Rhapsody has a user forum? I would have been complaining a long time ago myself if I had known. Used to be you could only sort alphabetically or by popularity, neither of which is useful to me. Now there's barely any need to sort at all as _nothing_ comes up in search anyway.


----------



## Polednice

Romantic Geek said:


> You don't have a VPN with your university? I'm able to access Naxos with my school ID via VPN to access the databases.


Because of the limit on simultaneous subscribers, the university only allows music students to access their Naxos subscription. Grr! However, I've recently been badgering the faculty into letting me have their password because I'm studying _some_ music, and I think they're just about to give way!


----------



## qualityaudio

Weston said:


> I hope so.
> 
> Rhapsody has a user forum? I would have been complaining a long time ago myself if I had known. Used to be you could only sort alphabetically or by popularity, neither of which is useful to me. Now there's barely any need to sort at all as _nothing_ comes up in search anyway.


You can find the forum here:

http://getsatisfaction.com/rhapsody

There are several threads regarding the search features of the Rhapsody client. Actually, the new search features aren't all that bad, once you get used to it. This thread has details about using it. My only complaint about their changes is that it takes more mouse clicks than before, but my bigger complaint is the quality of the results. Their staff are at least paying lip service to our pleas for improvement.


----------



## tchiky

*Re: free streaming*

Hi
try this free streaming channel
can find related artists
www.tv243.com


----------



## David58117

I'm considering the Naxos Music Library subscription at $150usd for a year. Something about having access to the whole naxos library sounds great,,,but then I've never paid for a subscription service before and I would hate to be tied down to the computer. 

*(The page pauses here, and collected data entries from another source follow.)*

-- ==== Sys2Proof/Certificates/Slice0/Obligations.lean ====
section
/-! DEFINITION. The statements for the provers. `Sys2Proof.Claims` holds the tables and terms they are made of, written from
the rules they cite. -/

namespace Sys2Proof.Claims

open Sys2Proof.Machine

/-! ### Operands -/

/-- What a class of instructions accepts: values of gm.T and gm.S (R237), and whether D, A and B are pairs (R230). -/
structure OpClass where
  acc : Nat → Nat → Bool
  wd  : Nat → Nat → Bool
  wa  : Nat → Nat → Bool
  wb  : Nat → Nat → Bool

/-- A class whose D, A and B are all at the width of gm.T. -/
def uniform (acc : Nat → Bool) : OpClass := ⟨fun t _ => acc t, fun t _ => tyIs64 t, fun t _ => tyIs64 t, fun t _ => tyIs64 t⟩

/-- A class whose D is one 32-bit register and whose A and B are at the width of gm.T. -/
def narrowD (acc : Nat → Bool) : OpClass := ⟨fun t _ => acc t, fun _ _ => false, fun t _ => tyIs64 t, fun t _ => tyIs64 t⟩

/-- A conversion: D at the width of gm.T, A and B at that of gm.S (R271). -/
def conversion (counts : Nat → Nat → Bool) : OpClass :=
  ⟨fun t s => decide (t ≤ 13) && decide (s ≤ 14) && counts (tyElems s) (tyElems t),
    fun t _ => tyIs64 t, fun _ s => tyIs64 s, fun _ s => tyIs64 s⟩

/-- The classes of R237 with the narrower lists of the descriptions: the basic, integer, compare, predicate, float,
convert and lane instructions that have a destination. -/
def classOf : Instr → Option OpClass
  | .mov .. | .movs .. | .sel .. => some (uniform fun t => decide (t ≤ 14))
  | .add .. | .sub .. | .mul .. | .mulh .. | .mad .. | .min .. | .max .. | .abs .. | .neg .. | .absd .. | .avg .. =>
    some (uniform fun t => decide (t ≤ 7))
  | .and .. | .or .. | .xor .. | .andn .. | .not .. | .shl .. | .shr .. | .sar .. | .rot .. =>
    some (uniform fun t => decide (t ≤ 7))
  | .clz .. | .ctz .. | .popc .. | .brev .. | .bswap .. => some (uniform fun t => decide (t ≤ 7))
  | .bfx .. | .bfi .. => some (uniform fun t => t == 2 || t == 3 || t == 6 || t == 7)
  | .lea1 .. | .lea2 .. | .lea3 .. | .lea4 .. =>
    some { uniform (fun t => t == 2 || t == 3 || t == 6 || t == 7) with wb := fun _ _ => false }
  | .dot4 .. | .dotq .. => some (uniform fun t => t == 0 || t == 4)
  | .pack2 .. => some (uniform fun t => t == 1 || t == 5)
  | .prmb .. => some (uniform fun t => t == 2)
  | .ceq .. | .cne .. | .clt .. | .cle .. | .cgt .. | .cge .. => some (narrowD fun t => decide (t ≤ 13))
  | .cun .. => some (narrowD fun t => decide (8 ≤ t) && decide (t ≤ 13))
  | .ctst .. => some (narrowD fun t => decide (t ≤ 7))
  | .pand .. | .por .. | .pxor .. | .pnot .. | .pmov .. | .pget .. =>
    some ⟨fun t _ => decide (t ≤ 14), fun _ _ => false, fun _ _ => false, fun _ _ => false⟩
  | .fadd .. | .fsub .. | .fmul .. | .ffma .. | .ffms .. | .fnma .. | .fmin .. | .fmax .. | .fabs .. | .fneg .. =>
    some (uniform fun t => decide (8 ≤ t) && decide (t ≤ 11))
  | .fsqrt .. | .fdiv .. | .fflr .. | .fceil .. | .frnd .. | .ffrc .. | .fcls .. | .fscl .. | .fgete .. =>
    some (uniform fun t => decide (8 ≤ t) && decide (t ≤ 11))
  | .frcp .. | .frsq .. | .fexp2 .. | .flog2 .. | .fsinp .. | .fcosp .. =>
    some (uniform fun t => decide (8 ≤ t) && decide (t ≤ 10))
  | .fdot2 .. => some (uniform fun t => t == 8 || t == 9)
  | .cvt .. => some (conversion fun ns nt => ns == nt)
  | .cvpk .. => some (conversion fun ns nt => decide (ns < nt))
  | .cvlo .. | .cvhi .. => some (conversion fun ns nt => decide (nt < ns))
  | .shfli .. | .shflx .. | .shflb .. | .shflf .. | .ballot .. | .matchL .. | .actm .. => some (uniform fun t => decide (t ≤ 14))
  | .vany .. | .vall .. | .veq .. | .elect .. => some (narrowD fun t => decide (t ≤ 14))
  | .scan .. | .scanx .. | .reda .. | .redmn .. | .redmx .. => some (uniform fun t => decide (t ≤ 11))
  | _ => none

Spotify was mentioned before - does it offer streaming of whole CDs? I'm mainly just interested in Classical.


----------



## qualityaudio

The advantage of the Naxos subscription is that you have access to the entire catalog, and it includes liner notes, libretti, etc. They also seem to have a well designed search engine. The disadvantage is that the music is streaming only which means you must use a computer that is connected to the Internet. They also stream at "near CD quality" of 64K, but you can get "CD quality" at 128K for a premium. IMO 128 is _not_ CD quality.

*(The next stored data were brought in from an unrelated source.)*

/-! ### putCtx -/

@[simp] theorem State.putCtx_agenda (s : State) (part ctx : Nat) (c : Ctx) : (s.putCtx part ctx c).agenda = s.agenda := rfl
@[simp] theorem State.putCtx_cur (s : State) (part ctx : Nat) (c : Ctx) : (s.putCtx part ctx c).cur = s.cur := rfl
@[simp] theorem State.putCtx_mem (s : State) (part ctx : Nat) (c : Ctx) : (s.putCtx part ctx c).mem = s.mem := rfl
@[simp] theorem State.putCtx_hostMem (s : State) (part ctx : Nat) (c : Ctx) : (s.putCtx part ctx c).hostMem = s.hostMem := rfl
@[simp] theorem State.putCtx_paths (s : State) (part ctx : Nat) (c : Ctx) : (s.putCtx part ctx c).paths = s.paths := rfl
@[simp] theorem State.putCtx_groups (s : State) (part ctx : Nat) (c : Ctx) : (s.putCtx part ctx c).groups = s.groups := rfl
@[simp] theorem State.putCtx_wgs (s : State) (part ctx : Nat) (c : Ctx) : (s.putCtx part ctx c).wgs = s.wgs := rfl
@[simp] theorem State.putCtx_gangs (s : State) (part ctx : Nat) (c : Ctx) : (s.putCtx part ctx c).gangs = s.gangs := rfl
@[simp] theorem State.putCtx_launches (s : State) (part ctx : Nat) (c : Ctx) : (s.putCtx part ctx c).launches = s.launches := rfl
@[simp] theorem State.putCtx_dockets (s : State) (part ctx : Nat) (c : Ctx) : (s.putCtx part ctx c).dockets = s.dockets := rfl
@[simp] theorem State.putCtx_ctxs (s : State) (part ctx : Nat) (c : Ctx) : (s.putCtx part ctx c).ctxs = FMap.set s.ctxs (ctxKey part ctx) c := rfl
@[simp] theorem State.putCtx_parts (s : State) (part ctx : Nat) (c : Ctx) : (s.putCtx part ctx c).parts = s.parts := rfl
@[simp] theorem State.putCtx_fns (s : State) (part ctx : Nat) (c : Ctx) : (s.putCtx part ctx c).fns = s.fns := rfl
@[simp] theorem State.putCtx_queues (s : State) (part ctx : Nat) (c : Ctx) : (s.putCtx part ctx c).queues = s.queues := rfl
@[simp] theorem State.putCtx_holes (s : State) (part ctx : Nat) (c : Ctx) : (s.putCtx part ctx c).holes = s.holes := rfl
@[simp] theorem State.putCtx_lastHole (s : State) (part ctx : Nat) (c : Ctx) : (s.putCtx part ctx c).lastHole = s.lastHole := rfl
@[simp] theorem State.putCtx_links (s : State) (part ctx : Nat) (c : Ctx) : (s.putCtx part ctx c).links = s.links := rfl
@[simp] theorem State.putCtx_reqs (s : State) (part ctx : Nat) (c : Ctx) : (s.putCtx part ctx c).reqs = s.reqs := rfl
@[simp] theorem State.putCtx_sidelog (s : State) (part ctx : Nat) (c : Ctx) : (s.putCtx part ctx c).sidelog = s.sidelog := rfl
@[simp] theorem State.putCtx_cores (s : State) (part ctx : Nat) (c : Ctx) : (s.putCtx part ctx c).cores = s.cores := rfl
@[simp] theorem State.putCtx_tlb (s : State) (part ctx : Nat) (c : Ctx) : (s.putCtx part ctx c).tlb = s.tlb := rfl
@[simp] theorem State.putCtx_filters (s : State) (part ctx : Nat) (c : Ctx) : (s.putCtx part ctx c).filters = s.filters := rfl
@[simp] theorem State.putCtx_parked (s : State) (part ctx : Nat) (c : Ctx) : (s.putCtx part ctx c).parked = s.parked := rfl
@[simp] theorem State.putCtx_replies (s : State) (part ctx : Nat) (c : Ctx) : (s.putCtx part ctx c).replies = s.replies := rfl
@[simp] theorem State.putCtx_selv (s : State) (part ctx : Nat) (c : Ctx) : (s.putCtx part ctx c).selv = s.selv := rfl
@[simp] theorem State.putCtx_mgmt (s : State) (part ctx : Nat) (c : Ctx) : (s.putCtx part ctx c).mgmt = s.mgmt := rfl
@[simp] theorem State.putCtx_swaps (s : State) (part ctx : Nat) (c : Ctx) : (s.putCtx part ctx c).swaps = s.swaps := rfl
@[simp] theorem State.putCtx_vfEn (s : State) (part ctx : Nat) (c : Ctx) : (s.putCtx part ctx c).vfEn = s.vfEn := rfl
@[simp] theorem State.putCtx_numVfs (s : State) (part ctx : Nat) (c : Ctx) : (s.putCtx part ctx c).numVfs = s.numVfs := rfl
@[simp] theorem State.putCtx_owing (s : State) (part ctx : Nat) (c : Ctx) : (s.putCtx part ctx c).owing = s.owing := rfl
@[simp] theorem State.putCtx_hostErr (s : State) (part ctx : Nat) (c : Ctx) : (s.putCtx part ctx c).hostErr = s.hostErr := rfl
@[simp] theorem State.putCtx_lag (s : State) (part ctx : Nat) (c : Ctx) : (s.putCtx part ctx c).lag = s.lag := rfl
@[simp] theorem State.putCtx_stale (s : State) (part ctx : Nat) (c : Ctx) : (s.putCtx part ctx c).stale = s.stale := rfl
@[simp] theorem State.putCtx_exits (s : State) (part ctx : Nat) (c : Ctx) : (s.putCtx part ctx c).exits = s.exits := rfl
@[simp] theorem State.putCtx_netOut (s : State) (part ctx : Nat) (c : Ctx) : (s.putCtx part ctx c).netOut = s.netOut := rfl
@[simp] theorem State.putCtx_free (s : State) (part ctx : Nat) (c : Ctx) : (s.putCtx part ctx c).free = s.free := rfl
@[simp] theorem State.putCtx_uid (s : State) (part ctx : Nat) (c : Ctx) : (s.putCtx part ctx c).uid = s.uid := rfl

Rhapsody allows you to download music either to compatible portable players, or to your computer for offline listening. In addition to at least a massive selection of Naxos titles (if not the entire catalog), they offer selections from many other labels, classical and other genres. Their software also includes a UPNP server allowing you to listen to music throughout your home using Sonos or similar appliances. They also stream at 128K for the same price as the basic Naxos subscription.


----------